Грюн отдернула руку и заходила по комнате крупным, размашистым шагом.
– Вы считаете, что Ленин прав! Что ж тогда делать? Прийти к Вавиле с Егором и поклониться им в ноги, просить прощения за обман?
– Н-нет. Поступать, как вы поступали. Но сознательно.
– Точнее. Прямее. Иначе я не пойму.
– Подсаживайтесь к столу и займемся делами. Перед вами карта Сибири. Черные кружки – это мои прииски, рудники, заготовительные конторы. Зеленые – это то, что я сейчас покупаю или куплю в ближайшее время. Как видите, площадь моих интересов довольно обширна. Штриховка – это районы в пределах моих владений, где завелись большевистские агитаторы, где даже такие ораторы, как вы, могут терпеть поражение. Начинать надо с этих районов.
– Но как?
– Это я вам сейчас расскажу. Надо переходить от слов к делу, и ваша помощь мне просто необходима.
3.
Эскадрон Валерия подходил к фронту, а его бывший командир все еще искал повода для начала разговора с отцом о чести и правде. Бес его знает, почему при виде отца Валерия оставляла решимость. Похоже, сама обстановка отчего дома внушала какую-то робость.
Валерий с детства любил тяжелые драпри на дверях в библиотеку, потрескивание дров в камине, глухие звуки шагов на мозаичных паркетах. Любил зимний сад на втором этаже, где пахло лимонами, а белые шапки хризантем обрамляли узкие песчаные тропки. Здесь, под гроздьями сиреневых глициний, у гимназиста Валерия был свой уголок. Только глицинии знали, как трудна пифагорова теорема, сколько выжало слез распроклятое ять.
В округлом бассейне росли папирусы и кувшинки. Струи фонтана взлетали букетами и разноцветным бисером сбегали по листьям в бассейн. Порой гимназист Валерий откладывал учебник и вместе с Ливингстоном пробирался сквозь топкие дебри или, глядя, как большие вуалехвосты изящно скользят меж стеблей папируса, видел себя капитаном Немо, направляющим Наутилус сквозь стаи диковинных рыб.

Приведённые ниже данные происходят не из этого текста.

-- ==== Sys2Proof/Machine/EvalEvents.lean ====
section
/-! DEFINITION. The meanings of the evaluation engine's events (R62, R80 to R82, R189). -/

namespace Sys2Proof.Machine

open Sys2Proof

/-- Whether the engine may begin an evaluation: not before the end of SELF-CHECK of a start (R63). -/
def engineMayBegin (s : State) : Bool := !inReset s && s.start.phase != .selfCheck

/-- EVALUATION_BEGIN: a free engine takes the first pending flag (R62, R63, R65). -/
def execEvaluationBegin (s : State) : Host.Outcome State Fault Refusal :=
  .next (match s.hull.engine, nextRequest s.hull with
    | none, some k => if engineMayBegin s then beginEvaluation k s else s
    | _, _ => s)

/-- The Condition Record of a completed CURRENT evaluation (R79). -/
def conditionOf (tab : Tables) (run : Running) : CondRecord :=
  let r := evaluate tab run.number run.snap
  ⟨r, run.snap.measured, mismatchFlag run.snap r, run.snap.settings.maxDraught⟩

/-- READY begins at the first CURRENT completion whose evaluation began after the full sweep (R189). -/
def enterReady (run : Running) (s : State) : State :=
  if s.start.phase = .announce ∧ run.afterSweep then postReady { s with start := { s.start with phase := .ready } } else s

/-- One hand-on of a CURRENT completion (R80, R189): `old` is the record it replaced, as R79 reads it. -/
def handOn (run : Running) (old : EvalResult) (wasMismatch : Bool) (new : CondRecord) (w : HandOn) (s : State) :
    State :=
  match w with
  | .contents => { s with tank := { s.tank with convTrim := new.res.trim } }
  | .cargo => cargoHandOn s
  | .plan => withProgress planHandOn s
  | .report => reportHandOn old new s
  | .fault => judgeSummary (tellChange .draughtMismatch 0 wasMismatch new.mismatch s)
  | .start => enterReady run s

/-- The blocks that take a CURRENT completion. -/
def allHandOns : List HandOn := [.contents, .cargo, .plan, .report, .fault, .start]

/-- A CURRENT evaluation completes: the record is replaced whole and handed on in the world's order (R80; log
entry 5). -/
def completeCurrent (run : Running) (order : List HandOn) (s : State) : State :=
  let new := conditionOf s.tables run
  let old := conditionResult s
  let was := (s.hull.condition.map CondRecord.mismatch).getD false
  let s := { s with hull := { s.hull with engine := none, condition := some new } }
  (completeOrder allHandOns order).foldl (fun s w => handOn run old was new w s) s

/-- The evaluation in flight when events of the engine can come. -/
def runningNow (s : State) : Option Running := if inReset s then none else s.hull.engine

/-- CURRENT_COMPLETION (R80). -/
def execCurrentCompletion (order : List HandOn) (s : State) : Host.Outcome State Fault Refusal :=
  .next (match runningNow s with
    | some run =>
      match run.kind with
      | .current => completeCurrent run order s
      | _ => s
    | none => s)

/-- STEP_COMPLETION: the STEP record is replaced and the Plan Unit decides (R81, R113). -/
def execStepCompletion (s : State) : Host.Outcome State Fault Refusal :=
  .next (match runningNow s with
    | some run =>
      match run.kind with
      | .step q =>
        let p : StepRecord := ⟨evaluate s.tables run.number run.snap, q.ctx, q.step⟩
        withProgress (planStepCompletion p) { s with hull := { s.hull with engine := none, stepRec := some p } }
      | _ => s
    | none => s)

/-- ORDER_COMPLETION: the ORDER record is replaced and the PROJECT is answered (R81, R82). -/
def execOrderCompletion (s : State) : Host.Outcome State Fault Refusal :=
  .next (match runningNow s with
    | some run =>
      match run.kind with
      | .order q =>
        let r := evaluate s.tables run.number run.snap
        answerProject r { s with hull := { s.hull with engine := none, orderRec := some ⟨r, q.tag⟩ } }
      | _ => s
    | none => s)

end Sys2Proof.Machine
end

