-- ==== Sys2Proof/Certificates/Slice0/Obligations.lean ====
section
/-! DEFINITION. The statements about the part, for the provers. Each `Obligations.<Name>` is a proposition that cites the
rules it formalises; the vocabulary they share stands first, in the namespace Claims. -/

namespace Sys2Proof.Claims

open Sys2Proof Sys2Proof.Machine

/-! ## Frames -/

/-- The blocks of the state. -/
inductive Block where
  | settings | tables | store | chan | tank | hold | hull | pump | plan | report | line | console | fault | start
  | close | pending
deriving DecidableEq, Repr

/-- A block is the same in two states. -/
def Block.same (s t : State) : Block → Prop
  | .settings => t.settings = s.settings
  | .tables => t.tables = s.tables
  | .store => t.store = s.store
  | .chan => t.chan = s.chan
  | .tank => t.tank = s.tank
  | .hold => t.hold = s.hold
  | .hull => t.hull = s.hull
  | .pump => t.pump = s.pump
  | .plan => t.plan = s.plan
  | .report => t.report = s.report
  | .line => t.line = s.line
  | .console => t.console = s.console
  | .fault => t.fault = s.fault
  | .start => t.start = s.start
  | .close => t.close = s.close
  | .pending => t.pending = s.pending

/-- Every block outside the list is as it was. -/
def OnlyChanges (blocks : List Block) (s t : State) : Prop := ∀ b, b ∉ blocks → b.same s t

/-! ## Orders -/

/-- The part takes console frames, and a place is free in the reply queue (R173). -/
abbrev Hears (s : State) : Prop := s.start.inReset = none ∧ s.console.places.length < 8

/-- The part takes orders: it hears, and neither a SETUP-END write nor a pending RESET refuses them (R178, R193). -/
abbrev TakesOrders (s : State) : Prop := Hears s ∧ s.start.write = none ∧ s.console.resetPending = false

/-- The part takes plan orders: it takes orders, outside SETUP, from ANNOUNCE on, with no exchange in flight (R106). -/
abbrev TakesPlanOrders (s : State) : Prop :=
  TakesOrders s ∧ s.start.setup = false ∧ s.start.phase ≠ .selfCheck ∧ s.start.phase ≠ .enumerate ∧
    s.plan.exchange = none

/-- The state with the receiver hunting again (R171). -/
def heard (s : State) : State := { s with console := { s.console with collecting := false } }

/-- The state with a READY reply placed for an order (R173). -/
def answered (tag order : Nat) (code : ReplyCode) (body : ReplyBody) (s : State) : State :=
  { s with console := { s.console with places := s.console.places ++ [⟨tag, order, .ready code body⟩] } }

/-- A refusal: the reply is placed and nothing else changes. -/
def refusedAs (tag order : Nat) (code : ReplyCode) (s : State) : State := answered tag order code .none (heard s)

/-- The tag and order code of an ORDER or FORWARD (R172, R194); the code of one too short to hold it is a free value (log
entry 17). -/
def orderFrame : Instr → Option (Nat × Nat)
  | .setup tag _ => some (tag, 1)
  | .setupEnd tag _ => some (tag, 2)
  | .tableLoad tag _ => some (tag, 3)
  | .tableReadStore tag _ => some (tag, 4)
  | .tableReadWorking tag _ => some (tag, 4)
  | .voyageSetStaleLimit tag _ => some (tag, 5)
  | .voyageSetDensity tag _ => some (tag, 5)
  | .voyageSetAllowance tag _ => some (tag, 5)
  | .voyageSetLimitSet tag _ => some (tag, 5)
  | .voyageSetWarnPerMille tag _ => some (tag, 5)
  | .voyageSetMaximumDraught tag _ => some (tag, 5)
  | .voyageSetDraughtMargin tag _ => some (tag, 5)
  | .voyageSetTrimWindow tag _ => some (tag, 5)
  | .voyageSetDraughtMismatchTolerance tag _ => some (tag, 5)
  | .voyageSetValveTravelTimeout tag _ => some (tag, 5)
  | .voyageSetPumpStartTimeout tag _ => some (tag, 5)
  | .voyageSetFlowWindow tag _ => some (tag, 5)
  | .voyageSetMinimumFlow tag _ => some (tag, 5)
  | .voyageSetReportWindows tag _ => some (tag, 5)
  | .voyageSetConditionPeriod tag _ => some (tag, 5)
  | .voyageSetProgressPeriod tag _ => some (tag, 5)
  | .voyageSetLinePeriod tag _ => some (tag, 5)
  | .voyageSetRelay tag _ => some (tag, 5)
  | .voyageSetUnknownSetting tag _ => some (tag, 5)
  | .holdSet tag _ => some (tag, 6)
  | .project tag _ => some (tag, 7)
  | .planLoad tag _ => some (tag, 8)
  | .planStart tag _ => some (tag, 9)
  | .planPause tag _ => some (tag, 10)
  | .resume tag _ => some (tag, 11)
  | .skipStep tag _ => some (tag, 12)
  | .planAbort tag _ => some (tag, 13)
  | .confirm tag _ => some (tag, 14)
  | .exchange tag _ => some (tag, 15)
  | .autoExchangeOn tag _ => some (tag, 16)
  | .autoExchangeOff tag _ => some (tag, 16)
  | .faultClear tag _ => some (tag, 17)
  | .status tag _ => some (tag, 18)
  | .reset tag _ => some (tag, 19)
  | .unknownOrder tag (.fields code) => some (tag, code)
  | .unknownOrder tag .badLayout => some (tag, Config.missingCode.toNat)
  | .forward tag _ => some (tag, 0)
  | _ => none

Но чаще над зеленой водой в хлопьях алебастрово-белой пены поднималась гибкая обнаженная, девушка: то белокурая, то рыжеватая, то смуглая, как цыганка. У нее менялись и рост, и цвет глаз, и сложение, и голос, но всегда она оставалась прекрасной, несказанно пленительной и походила то на знакомую гимназистку, то на молодую горничную, то на кузину, приехавшую погостить из Москвы. Как призывно блестели их глаза! Они танцевали для Валерия экзотические танцы, то вакхически страстные, то элегически тихие и обжигали его огнем поцелуев.
Штабс-ротмистр Валерий с удовольствием прошелся по зимнему саду. Статный, розовощекий, он сам походил на девушку, надевшую щеголеватый военный костюм. Хрустели ремни новенькой портупеи. Новая звездочка на погонах приятно щекотала самолюбие офицера.
В зимнем саду по-прежнему журчит фонтан и золотистые вуалехвосты так же трутся боками о стебли папирусов. По-прежнему хрустит на дорожках песок. Но между гимназистом, что грезил в тиши у фонтана, и сегодняшним офицером легли казарма юнкерского училища, эскадрон, попойки с друзьями.
Наконец Аркадий Илларионович сам решил начать разговор, столкнувшись с Валерием в библиотеке, в просторном зале со шкафами черного дерева. Роден сказал: беру глыбу мрамора, отбиваю все лишнее, и на свет появляется то, что в ней скрыто: девушка, юноша, их поцелуй.
Краснодеревец, что делал эти шкафы, тоже брал дерево, срезал с него лишнее и появлялись переплетение виноградных лоз, гримасы сатиров, лукавые улыбки наяд и задумчивый, устремленный вдаль взгляд Гермеса, покровителя всех умельцев. – от жуликов до ученых.
Валерий сел в кресле у большого окна. Перед ним громоздились крыши домов с трубами, а выше сияло чистое-чистое небо.
Аркадий Илларионович неспешно закурил и спросил суховато:
– Ты, кажется, с первого дня приезда озабочен и недоволен чем-то, Валерий?
Прямой вопрос смутил.
– Н-нет, я… в общем, доволен.
Аркадий Илларионович рассмеялся негромко, но горько.
– Вот мы и квиты. Я солгал тебе в телеграмме, солгал на вокзале – ты тогда отчаянно рассердился, но я вынужден был солгать ради тебя, ради рода Ваницких. А ты без всякой причины лжешь мне сейчас. И я не сержусь, потому что знаю жизнь не из книг и евангельских притч. Так говори не таясь.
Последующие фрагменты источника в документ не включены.